I often look at ways to supplement my income and gild the coffers. My current madcap idea is a walking tour of St Albans, where punters could sample the delights of the gaol house (backdrop to the opening of Porridge), and the chance to walk in the footsteps of alleged residents including Dappy, Rupert Grint and Gino De Campo. I envision the walk being capped off with tea and cakes in the cathedral with the comedy legend that is Charlie Chuckle as he passes the Battenberg from me to you to me to you etc. etc.

As a purveyor of the outlandish, I wrote a column last year about eccentric enterprise including cheese rolling, Brompton bike racing and pork pie eating. Having undertaken further detailed primary research I surmised that the popularity of these obscure events are despite UK parking issues that are not conducive for a day out with the family. I am therefore now searching further afield for some obscure excitement.

One that is certainly off the list, for varying reasons that will become apparent, is the Turkish Avanos hair museum. Temptingly located in some bloke called Gallip’s basement, he has ‘lovingly’ collected 16,000 locks of women’s hair. This curious concept throws up a series of questions, none of which I can be bothered with. In summation I think it’s fair to say the musuem is best avoided.

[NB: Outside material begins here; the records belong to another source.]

/-- The same page warm: its gallery's header in slot 0 of frame 200, and its first sub-block, sixteen lines with content 7, as a stream of 14 bytes in the
frame's second sector (R198, R199, R203). -/
def gal : Header := { gen := 0, level := 3, primary := 1, page := 0, descs := [{ mode := 0, count := 1, length := 14, first := 1601 }, {}, {}, {}] }
def stream7 : List Byte := [0x01, 7, 0, 0xB3, 0, 0, 0xB5, 0x3F, 0x38, 0xC0, 0xD5, 0xE3, 0xD6, 0x4F]
def warmLines : AMap DLine := (dramKey 200 0, { kind := .data, key := 5, tweak := headerTweak 3 0, data := gal.data }) ::
  (List.range 8).map fun i => (dramKey 200 (8 + i), { kind := .data, key := 5, tweak := sectorTweak 3 0 0 0 i, data := if i = 0 then lineOfBytes stream7 else 0 })
def d_warm : Dev := { d_host with
  mem := { d_host.mem with dram := warmLines }
  pages := { d_host.pages with area := [(0x10000, mkEntry true 2 0 0 0 12800)], heaps := [(200, { grotto := 3, data := 2, heads := [(0, 1)] })] } }
def seven : List LineData := List.replicate 16 7

/-- One line with content 7, and so many of them. -/
def line7 : List Byte := 7 :: List.replicate 63 0
def lines7 : Nat → List Byte
  | 0 => []
  | n + 1 => line7 ++ lines7 n
/-- The fold of a Nat, each value of which the kernel computes before the next. -/
def foldNow (f : Nat → Byte → Nat) : Nat → List Byte → Nat
  | s, [] => s
  | 0, b :: t => foldNow f (f 0 b) t
  | n + 1, b :: t => foldNow f (f (n + 1) b) t
theorem foldNow_eq (f : Nat → Byte → Nat) : ∀ (bs : List Byte) s, bs.foldl f s = foldNow f s bs
  | [], s => by cases s <;> rfl
  | b :: t, 0 => foldNow_eq f t _
  | b :: t, n + 1 => foldNow_eq f t _
theorem reg7 : foldNow (crcByte (crc32cDesc 0xFFFFFFFF)) 0xFFFFFFFF (lines7 16) = 1412994061 := by decide +kernel
theorem crc7 : crc32c (lines7 16) = 0x4FD6E3D5 := by
  have h : (lines7 16).foldl (crcByte (crc32cDesc 0xFFFFFFFF)) 0xFFFFFFFF = 1412994061 := by rw [foldNow_eq, reg7]
  unfold crc32c checkValue
  rw [show (crc32cDesc 0xFFFFFFFF).init % 2 ^ (crc32cDesc 0xFFFFFFFF).width = 0xFFFFFFFF from by decide, h]
  decide +kernel
theorem matchCopy_add : ∀ m n off out, matchCopy (m + n) off out = matchCopy n off (matchCopy m off out)
  | 0, n, off, out => by simp [matchCopy]
  | m + 1, n, off, out => by rw [Nat.succ_add, matchCopy, matchCopy, matchCopy_add m n]
theorem copy7 (out : List Byte) : matchCopy 64 64 (line7.reverse ++ out) = line7.reverse ++ (line7.reverse ++ out) := rfl
theorem lines7_reverse : ∀ n, line7.reverse ++ (lines7 n).reverse = (lines7 n).reverse ++ line7.reverse
  | 0 => by simp [lines7]
  | n + 1 => by simp only [lines7, List.reverse_append, ← List.append_assoc, lines7_reverse n]
theorem copies7 : ∀ n m, matchCopy (n * 64) 64 (lines7 (m + 1)).reverse = (lines7 (m + 1 + n)).reverse
  | 0, m => by simp [matchCopy]
  | n + 1, m => by
    rw [show (n + 1) * 64 = 64 + n * 64 by omega, matchCopy_add, show m + 1 + (n + 1) = (m + 1) + 1 + n by omega, ← copies7 n (m + 1)]
    congr 1
    simp only [lines7, List.reverse_append]
    rw [← lines7_reverse m, copy7, List.append_assoc, ← lines7_reverse m]
theorem first7 : matchCopy 62 1 [0#8, 7#8] = (lines7 1).reverse := by decide +kernel
theorem first7_length : (matchCopy 62 1 [0#8, 7#8]).length = 64 := by rw [first7]; decide +kernel
theorem all7 : matchCopy 960 64 (matchCopy 62 1 [0#8, 7#8]) = (lines7 16).reverse := by rw [first7]; exact copies7 15 0
theorem decode7 : decodeBlock 1024 stream7 = .ok (lines7 16) 14 none := by
  simp [decodeBlock, stream7, blockTokens, natOfBytes, first7_length, all7, crc7]
theorem lines7_length : ∀ n, (lines7 n).length = 64 * n
  | 0 => rfl
  | n + 1 => by rw [lines7, List.length_append, lines7_length n]; simp [line7]; omega
theorem seven_of : linesOf 16 (lines7 16) = seven := by decide +kernel
theorem subData_of {d : Dev} {g page k : Nat} {x : Header} {bs out : List Byte} (h : (x.desc k).zero = false) (hs : d.subStream g page x k = some bs)
    (hd : decodeBlock 1024 bs = .ok out bs.length none) (hl : out.length = 1024) : d.subData g page x k = some (linesOf 16 out) := by
  simp [Dev.subData, h, hs, hd, hl]
theorem sub7 {d : Dev} {x : Header} (h : (x.desc 0).zero = false) (hs : d.subStream 3 0 x 0 = some stream7) : d.subData 3 0 x 0 = some seven :=
  seven_of ▸ subData_of h hs decode7 (lines7_length 16)

def s_sub_block : State := { dev := { d_warm with pages := { d_warm.pages with sreads := [{ g := 3, page := 0, sub := 0, req := r6 .readS }] } } }
/-- What a sub-block that its unit reads needs: it answers the host (R207). -/
theorem witness_sub_block :
    s_sub_block.dev.inRun ∧
    s_sub_block.dev.Still ∧
    (s_sub_block.dev.pageWaits 3 0 = false ∧ s_sub_block.dev.subHasUnit (3, 0, 0) = true ∧ peView (s_sub_block.dev.entry 3 0) = 2 ∧ s_sub_block.dev.galleryOf 3 0 = some gal ∧ (gal.desc 0).zero = false ∧ gal.poison.getLsbD 6 = false ∧ s_sub_block.dev.ncGet 3 6 = none ∧ (s_sub_block.dev.ncWays 3 6).length < 16 ∧ s_sub_block.dev.linkLive 1 = true) ∧
    (s_sub_block.dev.subData 3 0 gal 0 = some seven) ∧
    (∀ e ∈ (locFrame (peLoc (s_sub_block.dev.entry 3 0)), locLine (peLoc (s_sub_block.dev.entry 3 0))) :: (s_sub_block.dev.subSectors 3 0 gal 0).flatMap sectorLines, (s_sub_block.dev.peek e.1 e.2).isSome = true ∧ (s_sub_block.dev.dline e.1 e.2).errs = []) :=
  ⟨⟨by decide +kernel, by decide +kernel⟩,
   by constructor <;> decide +kernel,
   by decide +kernel,
   sub7 (by decide +kernel) (by decide +kernel),
   by decide +kernel⟩

def s_soft_repair : State := { dev := { d_host with fwUp := false, chans := [(0, { state := 3, frames := 1000, ranks := 1, sub := 4, repair := some { frame := 100, line := 6, dev := 3 }, repairNext := [{ frame := 101, line := 7, dev := 4 }] })] } }
def e_soft_repair : Dev := (((s_soft_repair.dev.setChan 0 { s_soft_repair.dev.chan 0 with repair := some { frame := 101, line := 7, dev := 4 }, repairNext := [], sub := 4, rows := merase (s_soft_repair.dev.chan 0).rows (s_soft_repair.dev.coord 100 6).cell, softRun := 1, fault := 2 }).owes 4 0).rowBack { frame := 100, line := 6, dev := 3 }).issueOwed 0 (s_soft_repair.dev.coord 100 6).rank
/-- A soft repair ends, cured or not (R149, R150). -/
theorem witness_soft_repair :
    s_soft_repair.dev.inRun ∧
    exec (.softRepairComplete 0 true) s_soft_repair = .next ({ s_soft_repair with dev := (e_soft_repair.raise { code := 0x1004, cls := 1, unit := 0x100, att := 2, akind := 3, addr := 100, detail := dramDetail 0 (s_soft_repair.dev.coord 100 6) 8 }).after }) ∧
    exec (.softRepairComplete 0 false) s_soft_repair = .next ({ s_soft_repair with dev := (e_soft_repair.retireFrame 100 6 (e_soft_repair.pageAt 100)).after }) :=
  ⟨⟨by decide +kernel, by decide +kernel⟩,
   gives_iff.1 (by decide +kernel),
   gives_iff.1 (by decide +kernel)⟩

/-- A warm page of zero lines: a gallery whose four sub-blocks are in zero mode. -/
def galz : Header := { gen := 0, level := 3, primary := 0, page := 0, descs := [{}, {}, {}, {}] }
def d_zero : Dev := { d_warm with
  mem := { d_host.mem with dram := [(dramKey 200 0, { kind := .data, key := 5, tweak := headerTweak 3 0, data := galz.data })] }
  pages := { d_warm.pages with heaps := [(200, { grotto := 3, heads := [(0, 1)] })] } }
def zeros : Contents := { header := galz, subs := List.replicate 4 (some (List.replicate 16 0)) }

def s_promotion : State := { dev := { (d_zero : Dev) with pages := { d_zero.pages with promos := [{ g := 3, page := 0, frame := 300, src := 12800, held := [r6 .readS] }] } } }
def e_promotion : Option Contents × Dev := (s_promotion.dev.onPages fun q => { q with promos := [] }).readGallery 3 0 0 []
/-- A promotion that commits makes its page hot (R212). -/
theorem witness_promotion :
    s_promotion.dev.inRun ∧
    (s_promotion.dev.promoOf 3 0 = some { g := 3, page := 0, frame := 300, src := 12800, held := [r6 .readS] } ∧ s_promotion.dev.pageWaits 3 0 = false ∧ e_promotion.1 = some zeros ∧ e_promotion.2.rebuilding 3 0 = false) ∧
    exec (.promotionCommit 3 0) s_promotion = .next ({ s_promotion with dev := (((((e_promotion.2.spreadGallery 3 0 300 zeros 0).turn 3 0 1 0 300).freeGallery 3 0 12800).againAll 3 [r6 .readS]).after) }) ∧
    exec (.promotionCommit 3 0) s_promotion = .next { s_promotion with dev := nx (.promotionCommit 3 0) s_promotion } ∧
    (peState ((nx (.promotionCommit 3 0) s_promotion).entry 3 0) = 1 ∧ peLoc ((nx (.promotionCommit 3 0) s_promotion).entry 3 0) = 300) :=
  ⟨⟨by decide +kernel, by decide +kernel⟩,
   by decide +kernel,
   gives_iff.1 (by decide +kernel),
   nx_iff (by decide +kernel),
   by decide +kernel⟩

A popular attraction in Iceland is currently the Reykjavik phallus museum which has left the owner as the tourism cock of the walk. Phalluses from mammals have been lovingly collated and preserved in a formaldehyde type solution for punters to admire and feel extremely inadequate about. Suffice to say, Icelandic bank managers, as has been proven, are a little more liberal in where they choose to spread their start up seed capital.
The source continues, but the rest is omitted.